▶ _Task description_: Each line in the listing is to be restated exactly.

▶ _Entries provided_:
-- ==== Sys2Proof/Machine/Flags.lean ====
section
/-! DEFINITION. The 8-bit arithmetic laws (`42_alu.md` R160) and every value an instruction puts in VF
(`10_state.md` R38), with the write order of R173: the result first, the flag last. -/

namespace Sys2Proof.Machine

/-- A flag is the number 1 or 0 (R38, R211). -/
def flagByte (b : Bool) : Byte := if b then 1 else 0

/-- `a +8 b` (R160). -/
def add8 (a b : Byte) : Byte := a + b

/-- `a −8 b` (R160). -/
def sub8 (a b : Byte) : Byte := a - b

/-- `carry(a, b)`: the sum over the integers is above 255 (R160). -/
def carry (a b : Byte) : Bool := decide (a.toNat + b.toNat > 255)

/-- `noborrow(a, b)`: `a ≥ b` (R160). -/
def noBorrow (a b : Byte) : Bool := decide (a.toNat ≥ b.toNat)

/-- `shr1(b)` (R160): the upper seven bits, a zero above them. -/
def shr1 (b : Byte) : Byte := b >>> 1

/-- `shl1(b)` (R160): the lower seven bits, a zero below them. -/
def shl1 (b : Byte) : Byte := b <<< 1

/-- The bit a right shift loses, `b[0]` (R160). -/
def lostRight (b : Byte) : Bool := b.getLsbD 0

/-- The bit a left shift loses, `b[7]` (R160). -/
def lostLeft (b : Byte) : Bool := b.getLsbD 7

/-- The result goes to `V[x]`, then the flag to VF, so that VF holds the flag when `x` is 15 (R173,
R22). -/
def State.writeVFlag (s : State) (x : Reg) (result : Byte) (flag : Bool) : State :=
  (s.writeV x result).writeV vf (flagByte flag)

end Sys2Proof.Machine
end

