-- ==== Sys2Proof/Machine/Dispatch.lean ====
section
/-! DEFINITION. The dispatch of a decoded instruction to its meaning (`40_cycle.md` R122), one arm per
row of the opcode map. The state is the one after the `PC` advance of R121. -/

namespace Sys2Proof.Machine

def exec (i : Instr) (s : State) : Host.Outcome State Fault Refusal :=
  match i with
  | .cls => Sys2Proof.Machine.execCls s
  | .ret => Sys2Proof.Machine.execRet s
  | .jp nnn => Sys2Proof.Machine.execJp nnn s
  | .call nnn => Sys2Proof.Machine.execCall nnn s
  | .seImm x nn => Sys2Proof.Machine.execSeImm x nn s
  | .sneImm x nn => Sys2Proof.Machine.execSneImm x nn s
  | .seReg x y => Sys2Proof.Machine.execSeReg x y s
  | .ldImm x nn => Sys2Proof.Machine.execLdImm x nn s
  | .addImm x nn => Sys2Proof.Machine.execAddImm x nn s
  | .ldReg x y => Sys2Proof.Machine.execLdReg x y s
  | .or x y => Sys2Proof.Machine.execOr x y s
  | .and x y => Sys2Proof.Machine.execAnd x y s
  | .xor x y => Sys2Proof.Machine.execXor x y s
  | .addReg x y => Sys2Proof.Machine.execAddReg x y s
  | .sub x y => Sys2Proof.Machine.execSub x y s
  | .shr x y => Sys2Proof.Machine.execShr x y s
  | .subn x y => Sys2Proof.Machine.execSubn x y s
  | .shl x y => Sys2Proof.Machine.execShl x y s
  | .sneReg x y => Sys2Proof.Machine.execSneReg x y s
  | .ldI nnn => Sys2Proof.Machine.execLdI nnn s
  | .jpV0 nnn => Sys2Proof.Machine.execJpV0 nnn s
  | .rnd x nn => Sys2Proof.Machine.execRnd x nn s
  | .drw x y n => Sys2Proof.Machine.execDrw x y n s
  | .skp x => Sys2Proof.Machine.execSkp x s
  | .sknp x => Sys2Proof.Machine.execSknp x s
  | .ldVxDt x => Sys2Proof.Machine.execLdVxDt x s
  | .ldVxK x => Sys2Proof.Machine.execLdVxK x s
  | .ldDtVx x => Sys2Proof.Machine.execLdDtVx x s
  | .ldStVx x => Sys2Proof.Machine.execLdStVx x s
  | .addI x => Sys2Proof.Machine.execAddI x s
  | .ldF x => Sys2Proof.Machine.execLdF x s
  | .ldB x => Sys2Proof.Machine.execLdB x s
  | .dump x => Sys2Proof.Machine.execDump x s
  | .load x => Sys2Proof.Machine.execLoad x s

end Sys2Proof.Machine
end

▶ _Exercise solution_:
-- ==== Sys2Proof/Machine/Flags.lean ====
section
/-! DEFINITION. The 8-bit arithmetic laws (`42_alu.md` R160) and every value an instruction puts in VF
(`10_state.md` R38), with the write order of R173: the result first, the flag last. -/

namespace Sys2Proof.Machine

/-- A flag is the number 1 or 0 (R38, R211). -/
def flagByte (b : Bool) : Byte := if b then 1 else 0

/-- `a +8 b` (R160). -/
def add8 (a b : Byte) : Byte := a + b

/-- `a −8 b` (R160). -/
def sub8 (a b : Byte) : Byte := a - b

/-- `carry(a, b)`: the sum over the integers is above 255 (R160). -/
def carry (a b : Byte) : Bool := decide (a.toNat + b.toNat > 255)

/-- `noborrow(a, b)`: `a ≥ b` (R160). -/
def noBorrow (a b : Byte) : Bool := decide (a.toNat ≥ b.toNat)

/-- `shr1(b)` (R160): the upper seven bits, a zero above them. -/
def shr1 (b : Byte) : Byte := b >>> 1

/-- `shl1(b)` (R160): the lower seven bits, a zero below them. -/
def shl1 (b : Byte) : Byte := b <<< 1

/-- The bit a right shift loses, `b[0]` (R160). -/
def lostRight (b : Byte) : Bool := b.getLsbD 0

/-- The bit a left shift loses, `b[7]` (R160). -/
def lostLeft (b : Byte) : Bool := b.getLsbD 7

/-- The result goes to `V[x]`, then the flag to VF, so that VF holds the flag when `x` is 15 (R173,
R22). -/
def State.writeVFlag (s : State) (x : Reg) (result : Byte) (flag : Bool) : State :=
  (s.writeV x result).writeV vf (flagByte flag)

end Sys2Proof.Machine
end

-- ==== Sys2Proof/Machine/Dispatch.lean ====
section
/-! DEFINITION. The dispatch of a decoded instruction to its meaning (`40_cycle.md` R122), one arm per
row of the opcode map. The state is the one after the `PC` advance of R121. -/

namespace Sys2Proof.Machine

def exec (i : Instr) (s : State) : Host.Outcome State Fault Refusal :=
  match i with
  | .cls => Sys2Proof.Machine.execCls s
  | .ret => Sys2Proof.Machine.execRet s
  | .jp nnn => Sys2Proof.Machine.execJp nnn s
  | .call nnn => Sys2Proof.Machine.execCall nnn s
  | .seImm x nn => Sys2Proof.Machine.execSeImm x nn s
  | .sneImm x nn => Sys2Proof.Machine.execSneImm x nn s
  | .seReg x y => Sys2Proof.Machine.execSeReg x y s
  | .ldImm x nn => Sys2Proof.Machine.execLdImm x nn s
  | .addImm x nn => Sys2Proof.Machine.execAddImm x nn s
  | .ldReg x y => Sys2Proof.Machine.execLdReg x y s
  | .or x y => Sys2Proof.Machine.execOr x y s
  | .and x y => Sys2Proof.Machine.execAnd x y s
  | .xor x y => Sys2Proof.Machine.execXor x y s
  | .addReg x y => Sys2Proof.Machine.execAddReg x y s
  | .sub x y => Sys2Proof.Machine.execSub x y s
  | .shr x y => Sys2Proof.Machine.execShr x y s
  | .subn x y => Sys2Proof.Machine.execSubn x y s
  | .shl x y => Sys2Proof.Machine.execShl x y s
  | .sneReg x y => Sys2Proof.Machine.execSneReg x y s
  | .ldI nnn => Sys2Proof.Machine.execLdI nnn s
  | .jpV0 nnn => Sys2Proof.Machine.execJpV0 nnn s
  | .rnd x nn => Sys2Proof.Machine.execRnd x nn s
  | .drw x y n => Sys2Proof.Machine.execDrw x y n s
  | .skp x => Sys2Proof.Machine.execSkp x s
  | .sknp x => Sys2Proof.Machine.execSknp x s
  | .ldVxDt x => Sys2Proof.Machine.execLdVxDt x s
  | .ldVxK x => Sys2Proof.Machine.execLdVxK x s
  | .ldDtVx x => Sys2Proof.Machine.execLdDtVx x s
  | .ldStVx x => Sys2Proof.Machine.execLdStVx x s
  | .addI x => Sys2Proof.Machine.execAddI x s
  | .ldF x => Sys2Proof.Machine.execLdF x s
  | .ldB x => Sys2Proof.Machine.execLdB x s
  | .dump x => Sys2Proof.Machine.execDump x s
  | .load x => Sys2Proof.Machine.execLoad x s

end Sys2Proof.Machine
end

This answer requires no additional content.